I complained to my wife about the state of our sofa this morning.
She said, "Do you wanna throw for it?"
I said, "Yeah, go on then, heads."
I haven't slept for ten days... because that would be too long.
I walked into the pub with my dog, grabbed a pint and sat down in the corner.
My mate walked over and said, "What's the matter, have you two had a row?"
I said, "No, his face is always miserable like that."
My dad left university with a degree in physics
Still not sure who's it is though
Each morning, I wake up with a smile on my face.

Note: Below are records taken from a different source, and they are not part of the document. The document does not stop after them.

/-! ### stall -/

@[simp] theorem Chip.stall_latch (n k o : Nat) : (c.stall n k o).latch = c.latch := rfl
@[simp] theorem Chip.stall_held (n k o : Nat) : (c.stall n k o).held = c.held := rfl
@[simp] theorem Chip.stall_dt (n k o : Nat) : (c.stall n k o).dt = c.dt := rfl
@[simp] theorem Chip.stall_free (n k o : Nat) : (c.stall n k o).free = c.free := rfl
@[simp] theorem Chip.stall_wire (n k o : Nat) : (c.stall n k o).wire = c.wire := rfl
@[simp] theorem Chip.stall_seq (n k o : Nat) : (c.stall n k o).seq = c.seq := rfl
@[simp] theorem Chip.stall_strm (n k o : Nat) : (c.stall n k o).strm = c.strm := rfl
@[simp] theorem Chip.stall_vd (n k o : Nat) : (c.stall n k o).vd = c.vd := rfl
@[simp] theorem Chip.stall_stage (n k o : Nat) : (c.stall n k o).stage = c.stage := rfl
@[simp] theorem Chip.stall_store (n k o : Nat) : (c.stall n k o).store = c.store := rfl
@[simp] theorem Chip.stall_hosts (n k o : Nat) : (c.stall n k o).hosts = c.hosts := rfl
@[simp] theorem Chip.stall_faults (n k o : Nat) : (c.stall n k o).faults = c.faults := rfl
@[simp] theorem Chip.stall_time (n k o : Nat) : (c.stall n k o).time = c.time := rfl
@[simp] theorem Chip.stall_bars (n k o : Nat) : (c.stall n k o).bars = c.bars := rfl
@[simp] theorem Chip.stall_colour (n k o : Nat) : (c.stall n k o).colour = c.colour := rfl
@[simp] theorem Chip.stall_fire (n k o : Nat) : (c.stall n k o).fire = c.fire := rfl
@[simp] theorem Chip.stall_motion (n k o : Nat) : (c.stall n k o).motion = c.motion := rfl
@[simp] theorem Chip.stall_lanes (n k o : Nat) : (c.stall n k o).lanes = c.lanes := rfl
@[simp] theorem Chip.stall_twin (n k o : Nat) : (c.stall n k o).twin = c.twin := rfl
@[simp] theorem Chip.stall_health (n k o : Nat) : (c.stall n k o).health = c.health := rfl

/-! ### resume -/

@[simp] theorem Chip.resume_latch (n : Nat) : (c.resume n).latch = c.latch := rfl
@[simp] theorem Chip.resume_held (n : Nat) : (c.resume n).held = c.held := rfl
@[simp] theorem Chip.resume_dt (n : Nat) : (c.resume n).dt = c.dt := rfl
@[simp] theorem Chip.resume_free (n : Nat) : (c.resume n).free = c.free := rfl
@[simp] theorem Chip.resume_wire (n : Nat) : (c.resume n).wire = c.wire := rfl
@[simp] theorem Chip.resume_seq (n : Nat) : (c.resume n).seq = c.seq := rfl
@[simp] theorem Chip.resume_strm (n : Nat) : (c.resume n).strm = c.strm := rfl
@[simp] theorem Chip.resume_vd (n : Nat) : (c.resume n).vd = c.vd := rfl
@[simp] theorem Chip.resume_stage (n : Nat) : (c.resume n).stage = c.stage := rfl
@[simp] theorem Chip.resume_store (n : Nat) : (c.resume n).store = c.store := rfl
@[simp] theorem Chip.resume_hosts (n : Nat) : (c.resume n).hosts = c.hosts := rfl
@[simp] theorem Chip.resume_faults (n : Nat) : (c.resume n).faults = c.faults := rfl
@[simp] theorem Chip.resume_time (n : Nat) : (c.resume n).time = c.time := rfl
@[simp] theorem Chip.resume_bars (n : Nat) : (c.resume n).bars = c.bars := rfl
@[simp] theorem Chip.resume_colour (n : Nat) : (c.resume n).colour = c.colour := rfl
@[simp] theorem Chip.resume_fire (n : Nat) : (c.resume n).fire = c.fire := rfl
@[simp] theorem Chip.resume_motion (n : Nat) : (c.resume n).motion = c.motion := rfl
@[simp] theorem Chip.resume_lanes (n : Nat) : (c.resume n).lanes = c.lanes := rfl
@[simp] theorem Chip.resume_twin (n : Nat) : (c.resume n).twin = c.twin := rfl
@[simp] theorem Chip.resume_health (n : Nat) : (c.resume n).health = c.health := rfl

/-! ### pend -/

@[simp] theorem Chip.pend_latch (n k : Nat) (o : PendOp) : (c.pend n k o).latch = c.latch := rfl
@[simp] theorem Chip.pend_held (n k : Nat) (o : PendOp) : (c.pend n k o).held = c.held := rfl
@[simp] theorem Chip.pend_dt (n k : Nat) (o : PendOp) : (c.pend n k o).dt = c.dt := rfl
@[simp] theorem Chip.pend_free (n k : Nat) (o : PendOp) : (c.pend n k o).free = c.free := rfl
@[simp] theorem Chip.pend_wire (n k : Nat) (o : PendOp) : (c.pend n k o).wire = c.wire := rfl
@[simp] theorem Chip.pend_strm (n k : Nat) (o : PendOp) : (c.pend n k o).strm = c.strm := rfl
@[simp] theorem Chip.pend_vd (n k : Nat) (o : PendOp) : (c.pend n k o).vd = c.vd := rfl
@[simp] theorem Chip.pend_stage (n k : Nat) (o : PendOp) : (c.pend n k o).stage = c.stage := rfl
@[simp] theorem Chip.pend_store (n k : Nat) (o : PendOp) : (c.pend n k o).store = c.store := rfl
@[simp] theorem Chip.pend_hosts (n k : Nat) (o : PendOp) : (c.pend n k o).hosts = c.hosts := rfl
@[simp] theorem Chip.pend_faults (n k : Nat) (o : PendOp) : (c.pend n k o).faults = c.faults := rfl
@[simp] theorem Chip.pend_time (n k : Nat) (o : PendOp) : (c.pend n k o).time = c.time := rfl
@[simp] theorem Chip.pend_bars (n k : Nat) (o : PendOp) : (c.pend n k o).bars = c.bars := rfl
@[simp] theorem Chip.pend_colour (n k : Nat) (o : PendOp) : (c.pend n k o).colour = c.colour := rfl
@[simp] theorem Chip.pend_fire (n k : Nat) (o : PendOp) : (c.pend n k o).fire = c.fire := rfl
@[simp] theorem Chip.pend_motion (n k : Nat) (o : PendOp) : (c.pend n k o).motion = c.motion := rfl
@[simp] theorem Chip.pend_lanes (n k : Nat) (o : PendOp) : (c.pend n k o).lanes = c.lanes := rfl
@[simp] theorem Chip.pend_twin (n k : Nat) (o : PendOp) : (c.pend n k o).twin = c.twin := rfl
@[simp] theorem Chip.pend_health (n k : Nat) (o : PendOp) : (c.pend n k o).health = c.health := rfl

I sleep with a coat-hanger in my mouth.
Growing up my Gran inspired me to become a magician....
When she'd pull tissues from her cardigan sleeve.
I was in my local swimming baths when the life guard told me, "No bombing in the pool."

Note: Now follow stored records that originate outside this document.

-- ==== Sys2Proof/Laws/Reports.lean ====
section
/-!
SUPPORT. Sys2Proof/Laws/Reports.lean: what reporting can do to the chip, said once: posting records and events, triggering dispatch,
journalling, halting fire, starting a handoff and raising a fault leave everything that `Chip.kept` and `Fld.still` name unchanged.
-/
namespace Sys2Proof.Machine

/-! ### `like` is kept by composition -/

theorem Chip.like_refl (c : Chip) : c.like c := ⟨rfl, fun _ _ => rfl⟩

theorem Chip.like_trans {a b c : Chip} (h : a.like b) (k : b.like c) : a.like c :=
  ⟨k.1.trans h.1, fun f hf => (k.2 f hf).trans (h.2 f hf)⟩

theorem Chip.like_foldl {α : Type} (g : Chip → α → Chip) (hg : ∀ (c : Chip) (a : α), c.like (g c a)) (xs : List α) (c : Chip) :
    c.like (xs.foldl g c) := by
  induction xs generalizing c with
  | nil => exact c.like_refl
  | cons x xs ih => exact Chip.like_trans (hg c x) (ih _)

theorem Chip.like_forAll {α : Type} (c : Chip) (xs : List α) (g : Chip → α → Chip) (hg : ∀ (c : Chip) (a : α), c.like (g c a)) :
    c.like (c.forAll xs g) := Chip.like_foldl g hg xs c

theorem Chip.like_ite {p : Prop} [Decidable p] {c d e : Chip} (h : c.like d) (k : c.like e) : c.like (if p then d else e) := by
  split <;> assumption

/-- Registers unchanged and the rest alike. -/
theorem Chip.like_of {c d : Chip} (hr : d.regs = c.regs) (hk : d.kept = c.kept) : c.like d :=
  ⟨hk, fun f _ => Chip.get_congr hr f⟩

theorem Chip.like_fire {c d : Chip} (h : c.like d) (x : Fire) : c.like { d with fire := x } := ⟨h.1, h.2⟩

theorem Chip.like_twin {c d : Chip} (h : c.like d) (x : Twin) : c.like { d with twin := x } := ⟨h.1, h.2⟩

/-- A field that is not still may be written. -/
theorem Chip.like_set (c : Chip) (f : Fld) (v : Nat) (hf : ¬ f.still) : c.like (c.set f v) :=
  ⟨rfl, fun h hh => Chip.get_set_ne _ _ _ _ (fun e => hf (by unfold Fld.still at hh ⊢; rw [← e]; exact hh))⟩

theorem Chip.like_bump (c : Chip) (f : Fld) (n : Nat) (hf : ¬ f.still) : c.like (c.bump f n) := Chip.like_set _ _ _ hf

theorem Chip.like_count (c : Chip) (f : Fld) (n : Nat) (hf : ¬ f.still) : c.like (c.count f n) := Chip.like_set _ _ _ hf

/-! ### Fields that reporting writes -/

/-- Every window lies at a multiple of 64 KiB. -/
theorem Blk.base_aligned (b : Blk) (i : Nat) : b.base i % 65536 = 0 := by cases b <;> simp only [Blk.base] <;> omega

/-- The fault registers of every window are not still. -/
theorem not_still_fault (b : Blk) (i off lo w r : Nat) (ho : off < 0x40) (hl : lo < 128) : ¬ (fld b i off lo w r).still := by
  intro h
  have h1 := h.1
  have := b.base_aligned i
  simp only [fld] at h1
  omega

theorem not_still_tenant (t off lo w r : Nat) : ¬ (fld .tn t off lo w r).still := by
  intro h
  have h1 := h.2.1
  simp only [fld, Blk.base] at h1
  omega

theorem not_still_dispatch (off lo w r : Nat) (h1 : 0x400 ≤ off) (h2 : off < 0x800) (hl : lo < 128) :
    ¬ (fld .seq 0 off lo w r).still := by
  intro h
  have h3 := h.2.2.1
  simp only [fld, Blk.base] at h3
  omega

theorem not_still_fs_stat (lo w r : Nat) (hl : lo < 128) : ¬ (fld .fs 0 0x40 lo w r).still := by
  intro h; have h3 := h.2.2.2.1; simp only [fld, Blk.base] at h3; omega

theorem not_still_fs_halt (lo w r : Nat) (hl : lo < 128) : ¬ (fld .fs 0 0x64 lo w r).still := by
  intro h; have h3 := h.2.2.2.2.1; simp only [fld, Blk.base] at h3; omega

theorem not_still_tw_stat (lo w r : Nat) (hl : lo < 128) : ¬ (fld .tw 0 0x4C lo w r).still := by
  intro h; have h3 := h.2.2.2.2.2.1; simp only [fld, Blk.base] at h3; omega

theorem not_still_jseq : ¬ TW_JSEQ_JSEQ.still := by
  intro h; exact h.2.2.2.2.2.2 (by decide)

/-! ### Ports, queues and records -/

theorem Chip.like_emit (c : Chip) (k : EmitKind) (p : Nat) (as : List Nat) (bs : List Byte) : c.like (c.emit k p as bs) :=
  Chip.like_of rfl rfl

theorem Chip.like_jrn (c : Chip) (k : JKind) (as : List Nat) (bs : List Byte) : c.like (c.jrn k as bs) := by
  unfold Chip.jrn
  exact Chip.like_ite (Chip.like_trans (c.like_set _ _ not_still_jseq) (Chip.like_of rfl rfl)) c.like_refl

theorem Chip.like_ropeSend (c : Chip) (k : EmitKind) (as : List Nat) (bs : List Byte) (j : Option Nat) :
    c.like (c.ropeSend k as bs j) := by
  unfold Chip.ropeSend
  exact Chip.like_ite (Chip.like_of rfl rfl) c.like_refl

theorem Chip.like_flushJrn (c : Chip) : c.like c.flushJrn := by
  unfold Chip.flushJrn
  exact Chip.like_ite c.like_refl (Chip.like_trans (Chip.like_of (d := { c with twin := { c.twin with fresh := [] } }) rfl rfl)
    (Chip.like_ropeSend ..))

theorem Chip.like_setBar (c : Chip) (k : Nat) (b : Bar) : c.like (c.setBar k b) := Chip.like_of rfl rfl
theorem Chip.like_setQueue (c : Chip) (q : Nat) (x : Queue) : c.like (c.setQueue q x) := Chip.like_of rfl rfl
theorem Chip.like_setSession (c : Chip) (t p : Nat) (x : Option Session) : c.like (c.setSession t p x) := Chip.like_of rfl rfl
theorem Chip.like_setEntry (c : Chip) (i : Nat) (e : DispEntry) : c.like (c.setEntry i e) := Chip.like_of rfl rfl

So I did one through the front desk instead.
My wife didn't enjoy my Yule Log...apparently the bit of bog roll stuck to it put her off.
Confession 274856263: I can't count.
I've started a hate campaign against people who don't like other people.

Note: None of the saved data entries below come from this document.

-- ==== Sys2Proof/Tests/Slice0.lean ====
section
/-!
SUPPORT. Sys2Proof/Tests/Slice0.lean: the smoke test of well-formedness, instruction words written out from Table 3-3, a few checks on single
commands with results taken from the spec, and for every statement with hypotheses one theorem that shows states and operands that meet them
(`met_<Statement>`, clause by clause).
-/
open Sys2Proof Sys2Proof.Machine
namespace Sys2Proof.Tests
set_option synthInstance.maxSize 2000
set_option Elab.async false

/-- The fields of an instruction. -/
def fd (gd ga gb : Nat) (sub : Nat := 0) (imm : Int := 0) : Fields :=
  ⟨BitVec.ofNat 5 gd, BitVec.ofNat 5 ga, BitVec.ofNat 5 gb, BitVec.ofNat 9 sub, BitVec.ofInt 32 imm⟩

/-- The reset state with some register fields written and the rest of the chip changed. -/
def stateWith (fs : List (Fld × Nat)) (f : Chip → Chip := id) : State :=
  State.reset.onChip fun c => f (fs.foldl (fun c e => c.set e.1 e.2) c)

/-- Contexts 0 and 1 run, with g1 = a and g2 = b. -/
def run (a b : W64) (fs : List (Fld × Nat) := []) (f : Chip → Chip := id) : State :=
  stateWith ((SEQ_CSTAT_STATE 0, 1) :: (SEQ_CSTAT_STATE 1, 1) :: fs) fun c =>
    f ((((c.setG 0 1 a).setG 0 2 b).setG 1 1 a).setG 1 2 b)

/-- Allocation 1, one granule at the start of the job store, which programs may read and write. -/
def alloc1 : Alloc :=
  { index := 1, gen := 0, base := 0, size := 1, owner := 0, rd := 255, wr := 255, jobr := true, jobw := true }

/-- The job store holds allocation 1. -/
def withAlloc (c : Chip) : Chip := c.setStore { allocs := [alloc1] }

/-- A descriptor of 64 bytes: OPC, queue, TAG 7, and bytes from 16 on. -/
def desc (opc q : Nat) (ps : List Byte := []) : InDesc :=
  { d := fit 64 (le 2 opc ++ le 1 0 ++ le 1 q ++ le 4 7 ++ zeros 8 ++ ps), arrival := 0, rx := 0 }

/-- Descriptors wait in queue q; each has its slot reserved. -/
def waits (q : Nat) (xs : List InDesc) (c : Chip) : Chip := c.setQueue q { inq := xs, reserved := xs.length }

/-- A register field holds v, listed whatever its reset value is. -/
def hold (f : Fld) (v : Nat) (c : Chip) : Chip := { c with regs := FMap.insert c.regs f.key v }

/-- Bytes in D-space. -/
def inData (a : Nat) (bs : List Byte) (s : State) : State := { s with mem := { s.mem with data := s.mem.data.write a bs } }

/-- Bytes in the job store. -/
def inJob (a : Nat) (bs : List Byte) (s : State) : State := { s with mem := { s.mem with job := s.mem.job.write a bs } }

/-- A geometry set: the bars ks enabled, pitch index p, lead m, active width w, drop depth 1. -/
def geometry (ks : List Nat) (p : Nat := 3) (m : Nat := 56) (w : Nat := 16) : Table :=
  { src := .image, geo := ([(0, p), (1, 1), (2, 1), (3, w), (5, m)] : List (Nat × Nat)).flatMap fun e =>
      ((List.range 16).filter fun k => e.1 = 0 ∨ k ∈ ks).map fun k => (16 * e.1 + k, e.2) }

/-- The bars ks are enabled in the set in force. -/
def barsOn (ks : List Nat) (c : Chip) (p : Nat := 3) (m : Nat := 56) (w : Nat := 16) : Chip :=
  { c with stage := { c.stage with active := c.stage.active.setDevT 8 (geometry ks p m w) } }

/-- Context 0 runs at w0 with bar 2 on, g1 = a and g2 = b. -/
def print (w0 a b : W64) (fs : List (Fld × Nat) := []) (f : Chip → Chip := id) : State :=
  run a b fs fun c => f (barsOn [2] (c.setW 0 0 w0))

/-- A placement descriptor: a uniform fill of bar 2, 16 columns wide. -/
def fill : List Byte := zeros 20 ++ [3, 0, 0, 0] ++ le 2 4 ++ zeros 6 ++ le 4 16 ++ zeros 28

/-- Every dispatch entry is resident and no queue is enabled, so that any image may be loaded; allocation 1 holds one. -/
def noEntries (c : Chip) : Chip :=
  { withAlloc c with regs := (List.range 128).map (fun i => ((SEQ_DISPA_RES i).key, 1)) ++ (List.range 64).map fun i => ((QM_QCFG_EN i).key, 0) }

/-- A record of that kind with SEQ 5. -/
def rec5 : Rec := { start := 7168, stop := 9000, seq := 5, kind := 3, bars := 4, width := 16 }

/-- Allocation 1, sealed as a tile whose header begins with the bytes hd. -/
def tileAt (hd : List Byte) (s : State) : State :=
  inJob 0 hd (s.onChip (·.setStore { allocs := [{ alloc1 with isSealed := true, tile := true }] }))

/-- A glyph set of the set pitch, 20 rows high, that holds A, 10 columns wide. -/
def glyphs (s : State) : State := tileAt ([6, 0, 3, 0] ++ zeros 4 ++ le 4 20 ++ zeros 572 ++ le 4 0 ++ le 2 8 ++ le 2 10) s

/-- A phase table image of no entries for bar tables of type 4, at the start of the job store. -/
def image4 : List Byte := [4, 1, 0, 0] ++ le 4 64 ++ le 4 9 ++ le 4 (crc32 (zeros 64))

/-- The staged set is in state v. -/
def staging (v : Nat) (a b : W64) (f : Chip → Chip := id) : State := run a b [(SEQ_SSTAT_STATE, v)] f

/-- A commit of the empty set waits. -/
def sched (x : Sched) (c : Chip) : Chip := { c with stage := { c.stage with sched := some x } }

/-- The staged set holds x. -/
def stagedSet (x : TSet) (c : Chip) : Chip := { c with stage := { c.stage with staged := x } }

/-- The chip at time 0 with the first system command of queue q taken. -/
def took (q : Nat) (s : State) : Chip := (((s.at_ 0).chip.takeSys q).map (·.2)).getD {}

/-- The chip is in reset but for some fields and f; a second change g is made after f. -/
def hostWith (fs : List (Fld × Nat)) (f : Chip → Chip) (g : Chip → Chip := id) : State := stateWith fs fun c => g (f c)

If the energizer bunny attacks someone, is he charged with battery?
There are 3 types of people in this world.
People who can count and people who can't.
I was absolutely shocked yesterday when I touched the electric fence.
I am going to name my kid "Off."
If nothing else, he'll get millions of recommendations every day from others to have intercourse with him!
Head and Shoulders......
For people with really hairy shoulders .........
The RSPCA just arrested me for riding my illegally kept unicorn up the high street.
Apparently, it's cruel to glue a funnel to your cats forehead.
It was so cold today I couldn't feel my hands.
The last time I remember it being this cold I got frostbite and lost both my hands.
I hate taxi drivers that think they can defy the laws of gravity.
They drive me up the wall.
My mind was blown when I aimed a gun at my head and pulled the trigger.
The wife bought me a pizza back from Tesco earlier.
She said "What do you think? It had a third off."
"Not that great" I said, "I'm still hungry, get a full one next time."
My mate always says something stupid half of the time.
I'm allergic to The Fonz.
I've got HeeeyyyFever.
I love eating my Grandma's dinner when I go to see her on Sundays.
The best bit is when she scratches her head and says, "Where has the food gone from my plate?"
I heard that 1 in every 5 mates is into paedofillia
I think it's probably Dave, he has the fittest kids
I'm not saying my mates gullible, but I've just sold him Super Ted's secret word for a hundred quid.